The image dissolves and takes us to the party. Pupp, Krazy, and Pole Cat are at a table beside a nicely decorated tree toasting to Christmas. They’re all just drinking something out of brown bottles, so I guess use your imagination. They toast to the holiday and Krazy wishes poor Ignatz wasn’t stuck in bed with a cold following his earlier escapades. At that moment, a sound from the chimeny gets their attention and soon out pops Santa Claus! Or rather, Santa Mouse as it appears to be Ignatz in disguise. For some reason, he just runs past everyone and recites the customary line of “Merry Christmas to all and to all a good night!” as he winks at the camera. He’s also sporting a frown the entire time, so there’s definitely some mixed messages here. No bother, this is the end of “Krazy’s Krismas.”
That was a simple, little, Christmas cartoon now wasn’t it? I only remember Krazy Kat from when I took cartooning lessons as a boy, so I had never seen this Paul Frees vehicle before. The animation is odd as it bounces from being stiff and minimal to being surprisingly fluid in some places. The character designs are obviously simple, which perhaps allowed for some of the movement to be more expressive than expected. There were a few shots I really liked, like Pupp stuffing his clothes with the pillow or anytime Ignatz was running around like a mad-man. I don’t really like the character designs though, so visually, it’s very much a mixed-bag. And audibly, Paul Frees is definitely stretched rather thin. There’s very little in the way of music and sound effects, and Krazy Kat’s voice and mannerisms are more annoying than charming. She’s one of those characters that uses “cute speak” in that she often pronounces her “Rs” as “Ws” and I don’t understand why someone felt that was a fit for the character.

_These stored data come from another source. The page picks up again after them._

/-- May a part be served: a CPYM's part waits until every member has accepted it (R49); rows that a FRET is still moving
are held back (R201). -/
def State.servable (s : State) (o : Op) (p : Part) : Bool :=
  (o.kind != .cpym || o.members.all p.accepted.contains) &&
  (match o.frame with
    | some (h, _, _) => s.frets.all fun j => !(j.2.into == h && decide (j.2.seq < o.seq))
    | none => true)

/-- Is an invalidation that covers a page under way at its drill?  `global`: the page's leaf has G set (R32). -/
def State.invalidating (s : State) (x page : Nat) (global : Bool) (f : Invalidation → Bool) : Bool :=
  s.invals.any fun v => v.2.ctx == x && v.2.arrived.contains (colour page) && f v.2 &&
    (match v.2.va with
      | some va => va.toNat / 65536 == page
      | none => v.2.withG || !global)

/-- Does an invalidation refuse every part that translates the page: it has removed a translation to a private host page (R238)? -/
def State.refusesPage (s : State) (x page : Nat) : Bool := s.invals.any fun v =>
  v.2.ctx == x && v.2.arrived.contains (colour page) && v.2.refuse.contains page

/-- Is a page's translation, made while an invalidation covers it, one to a private host page (R238)? -/
def State.refusesTrans (s : State) (x page : Nat) (t : Trans) : Bool :=
  t.target == 1 && s.hostPriv.contains t.ppn &&
    s.invalidating x page ((tlbFind (s.ctrl (colour page)).tlb x page).any (·.global)) fun _ => true

/-- PAGE_WALK (R29): the drill translates the next page a part needs; a failing translation ends the part (R34, R45). -/
def execPageWalk (i j : Nat) (s : State) : Result :=
  match s.livePart i j with
  | none => .next s
  | some (o, p) =>
    match o.untranslated p with
    | none => .next s
    | some va =>
      if s.refusesPage o.ctx (va / 65536) then .next (s.failPage i j o 1 va)
      else match s.translate o.ctx va o.access with
      | (s, .inl kind) => .next (s.failPage i j o kind va)
      | (s, .inr t) =>
        if s.refusesTrans o.ctx (va / 65536) t then .next (s.failPage i j o 1 va)
        else if t.target = 2 ∧ (s.route t.module).isNone then .next (s.failPage i j o 5 va)
        else .next (s.modPart i j fun p => { p with
          trans := mput p.trans (va / 65536) t
          port := if t.target = 2 then s.route t.module else p.port })

/-- What a KV rebuild would do on an uncorrectable row page of a frame: is a CLAIMED record registered (R209)? -/
def State.rebuildTask (s : State) (x : Nat) : Option Word :=
  let h := (s.ctx x).kvrb
  if h != 0#64 && (s.taskTrip x h).isNone && (s.taskAt h).state == 1 then some h else none

/-- The frame of a CPYF and the page-list entry of a part's page (R194). -/
def Op.entryOf (o : Op) (p : Part) : Option (Word × Nat) := o.frame.map fun x => (x.1, pageEntry o.plane (x.2.2 + p.off / 256))

/-- Checked access of the `n` bytes at a VA of a translated page: the fault kind or the place (R231, R237). -/
def State.partPlace (s : State) (o : Op) (p : Part) (va : Nat) : State × (Nat ⊕ (Trans × Place)) :=
  match mget p.trans (va / 65536) with
  | none => (s, .inl 1)
  | some t =>
    match s.place o.ctx t o.writes (va % 65536) with
    | (s, .inl k) => (s, .inl k)
    | (s, .inr x) => (s, .inr (t, x))

/-- A part fails at the lowest of its open pieces' addresses in the failing page that fail too, those of a piece that begins in the page
before among them (R34). -/
def State.lowestFailing (s : State) (o : Op) (p : Part) (va : Nat) : Nat :=
  ((o.openPieces p).filterMap (o.vaInPage p (va / 65536))).foldl (init := va) fun a v =>
    if v < a ∧ (s.partPlace o p v).2.isLeft then v else a

/-- Is the page of a page-list entry being rebuilt (R209)? -/
def State.rebuilding (s : State) (h : Word) (e : Nat) : Bool := s.rebuilds.any fun r => r.2.frame == h && r.2.entry == e

/-- A part that met an uncorrectable line: a row page of a frame with a registered rebuild starts it, and one that is being rebuilt
lands nothing (R45, R209). -/
def State.failOrRebuild (s : State) (i j : Nat) (o : Op) (p : Part) (kind va : Nat) : State :=
  match (if kind = 3 ∧ !p.rot then o.entryOf p else none) with
  | some (h, e) =>
    if s.rebuilding h e then s.modPart i j fun p => { p with phase := .rebuild h e }
    else if (s.rebuildTask o.ctx).isSome then
      { (s.modPart i j fun p => { p with phase := .rebuild h e }) with todo := s.todo ++ [.ev (.kvRebuildStart i j)] }
    else s.failPage i j o kind va
  | none => s.failPage i j o kind va

/-- A read of `n` bytes at a VA, byte by byte where they cross a page (R52), none of them torn (log entry 95); bytes on a page that has
failed are not read (R34). -/
def State.pieceRead (s : State) (o : Op) (p : Part) (va : Nat) : (n : Nat) → State × ((Nat × Nat) ⊕ Nat)
  | 0 => (s, .inr 0)
  | n + 1 =>
    match s.pieceRead o p va n with
    | (s, .inl f) => (s, .inl f)
    | (s, .inr v) =>
      if p.badPage ((va + n) / 65536) then (s, .inr v)
      else match s.partPlace o p (va + n) with
      | (s, .inl k) => (s, .inl (k, va + n))
      | (s, .inr (_, sp, a, key)) => (s, .inr (v + (s.farByte (.tile o.tile) sp (some key) a).toNat * 2 ^ (8 * n)))

/-- The value a piece writes: FST's register, or the field bytes that stood at the read's place in the tile's order (R138, R308). -/
def Op.pieceData (o : Op) (p : Part) (i : Nat) : Word :=
  if o.kind = .fst then o.value else w64 (bits p.image (8 * (o.pieceBytes * i)) (8 * o.pieceBytes))

/-- The granules of the field that a piece's bytes lie in. -/
def Op.pieceGranules (o : Op) (p : Part) (i : Nat) : List Nat := granules (o.fieldAt p + o.pieceBytes * i) o.pieceBytes

/-- The far write of some bytes of an operation, at tile level. -/
def Op.farWrite (o : Op) (id i : Nat) (x : Place) (bs : List Byte) : FarWrite :=
  { id := id, op := i, run := o.run, side := o.side, stream := if o.kind = .hwalk then 16 else o.stream, space := x.1, addr := x.2.1
    bytes := bs, key := x.2.2, tile := o.tile, level := 0 }

/-- The write enters the coherence order (R143). -/
def State.pushWrite (s : State) (o : Op) (i : Nat) (x : Place) (bs : List Byte) : State :=
  { s with writes := s.writes ++ [o.farWrite s.seq i x bs], seq := s.seq + 1 }

/-- A write of `n` bytes at a VA at tile level (R142, R143), in pieces that lie in one page; none on a page that has failed (R34). -/
def State.pieceWrite (s : State) (i : Nat) (o : Op) (p : Part) (va v : Nat) : (n : Nat) → State × Option (Nat × Nat)
  | 0 => (s, none)
  | n + 1 =>
    if p.badPage ((va + n) / 65536) then s.pieceWrite i o p va v n
    else if va / 65536 = (va + n) / 65536 then
      match s.partPlace o p va with
      | (s, .inl k) => (s, some (k, va))
      | (s, .inr (_, x)) => (s.pushWrite o i x (bytesOfNum v (n + 1)), none)
    else
      match s.pieceWrite i o p va v n with
      | (s, some f) => (s, some f)
      | (s, none) =>
        match s.partPlace o p (va + n) with
        | (s, .inl k) => (s, some (k, va + n))
        | (s, .inr (_, x)) => (s.pushWrite o i x [byteAt v n], none)

/-- The stream under which a part's sequence numbers count: a walk, which has none, counts under 16 (R266). -/
def Op.linkStream (o : Op) : Nat := if o.kind = .hwalk then 16 else o.stream

/-- Has a part been sent to a module on its stream, and not all been performed there? -/
def Op.sentTo (o : Op) (p : Part) (m stream : Nat) : Bool :=
  o.linkStream == stream && p.phase == .live && (mget p.nums m).isSome && !o.partDone p

/-- May a part be sent to, or go on at, a remote module?  Its parts of one stream are performed there in the order they are sent,
so none is sent while another stands unacknowledged, and one that waits behind a port that is retried goes no further (R264,
R266). -/
def State.linkOpen (s : State) (o : Op) (p : Part) (t : Trans) : Bool :=
  t.target != 2 ||
    (if o.sentTo p t.module o.linkStream then (s.route t.module).all fun q => (s.link q).tx.since.isNone
     else !(s.ops.any fun q => !q.2.spilled && !q.2.cancel && q.2.parts.any fun y => q.2.sentTo y t.module o.linkStream))

/-- The next sequence number of the parts for a module on a stream (R266). -/
def State.nextNum (s : State) (m stream : Nat) : Nat := ((s.linkSeq.find? fun x => x.1 == (m, stream)).map (·.2)).getD 0

/-- A part for a remote module takes its sequence number as it is first sent (R266). -/
def State.sendLink (s : State) (i j : Nat) (o : Op) (p : Part) (t : Trans) : State :=
  if t.target ≠ 2 ∨ o.sentTo p t.module o.linkStream then s
  else
    let n := s.nextNum t.module o.linkStream
    { (s.modPart i j fun p => { p with nums := mput p.nums t.module n, since := mput p.since t.module s.time }) with
      linkSeq := ((t.module, o.linkStream), n + 1) :: s.linkSeq.filter fun x => x.1 != (t.module, o.linkStream) }

/-- Does the link that would carry a part retry a flit (R264)? -/
def State.linkStalled (s : State) (t : Trans) : Bool :=
  t.target == 2 && (s.route t.module).any fun q => (s.link q).tx.since.isSome

/-- Has the replay buffer of the port towards a part's target a place for its next line (R264)? -/
def State.linkFits (s : State) (t : Trans) : Bool := t.target != 2 || (s.route t.module).all fun q => (s.link q).fits

/-- May a line of a part be read or written now: its page is translated, its link open, and it is begun or may be? -/
def State.lineReady (s : State) (o : Op) (p : Part) (l : Nat) : Bool :=
  match mget p.trans (l / 1024) with
  | some t => s.linkOpen o p t && (o.lineBegun p l || (s.inBudget o t l && s.linkFits t))
  | none => false

/-- May the lines of a piece be read or written now, each after those before it have been counted (R58)? -/
def State.linesReady (s : State) (o : Op) (p : Part) : List Nat → Bool
  | [] => true
  | l :: ls => s.lineReady o p l && (s.chargeLine o p l).linesReady o p ls

/-- May this piece of a part be performed now? -/
def State.pieceReady (s : State) (o : Op) (p : Part) (n : Nat) : Bool :=
  (o.openPieces p).contains n && s.servable o p && s.channelOpen o &&
  (!o.writes || o.kind == .fst || (o.pieceGranules p n).all p.read.contains) &&
  s.linesReady o p (o.pieceLines p n)

/-- The lines that a piece begins at other modules leave on their ports, each in a packet of its own (R264, log entry 90). -/
def State.sendLines (s : State) (i j : Nat) (o : Op) (p : Part) (n : Nat) : State :=
  ((o.pieceLines p n).filter fun l => !o.lineBegun p l).foldl (fun s l =>
    match (mget p.trans (l / 1024)).bind fun t => if t.target = 2 then s.route t.module else none with
    | some q => s.sendOn q (.line i j l)
    | none => s) s

/-- The translations of the pages of a piece that have not failed. -/
def Op.pieceTrans (o : Op) (p : Part) (n : Nat) : List Trans := (o.goodPages p n).filterMap fun g => mget p.trans g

The plot for this one starts out rather conventional, but ends in a confusing manner. It seems like it’s going to be a “Santa Claus is real,” type of story, but ends with us only seeing an imposter. I guess we did see the work shop full of toys so perhaps that’s proof enough? I was expecting a little cameo at the end of the real thing, maybe in a standard moon shot or something, but it never came. Do I think the special needs it? I suppose not since it’s definitely an ending that’s been done plenty of times. I guess I just don’t like it when cartoons leave open the possibility that Santa isn’t real, because I don’t want my kids to see such a thing and begin to question the character’s existence in their own world. I know that’s something that’s going to happen no matter what, but I’m definitely in that mode where I am doing my best to keep my kids in the dark for as long as possible.
“Krazy Krismas” is largely fine. I suppose if you’re someone who is into the strip Krazy Kat then you know this show isn’t entirely representative of that strip. If you told someone the strip was groundbreaking and of great importance and then showed them this instead they probably wouldn’t see what’s so special about it. And that’s because there’s nothing particularly special about the show, it’s just a lesser version of the real thing. It’s certainly not terrible though and while I promoted the Popeye special from a few days ago as being worth watching for the sheer fact that it’s not going to cost you much in the way of time, I would say this one is better, but also won’t cost you much more than five minutes. The show has been released on DVD, but as you could have probably guessed, it’s not well protected so this episode (and basically every other one) can be found streaming for free on YouTube.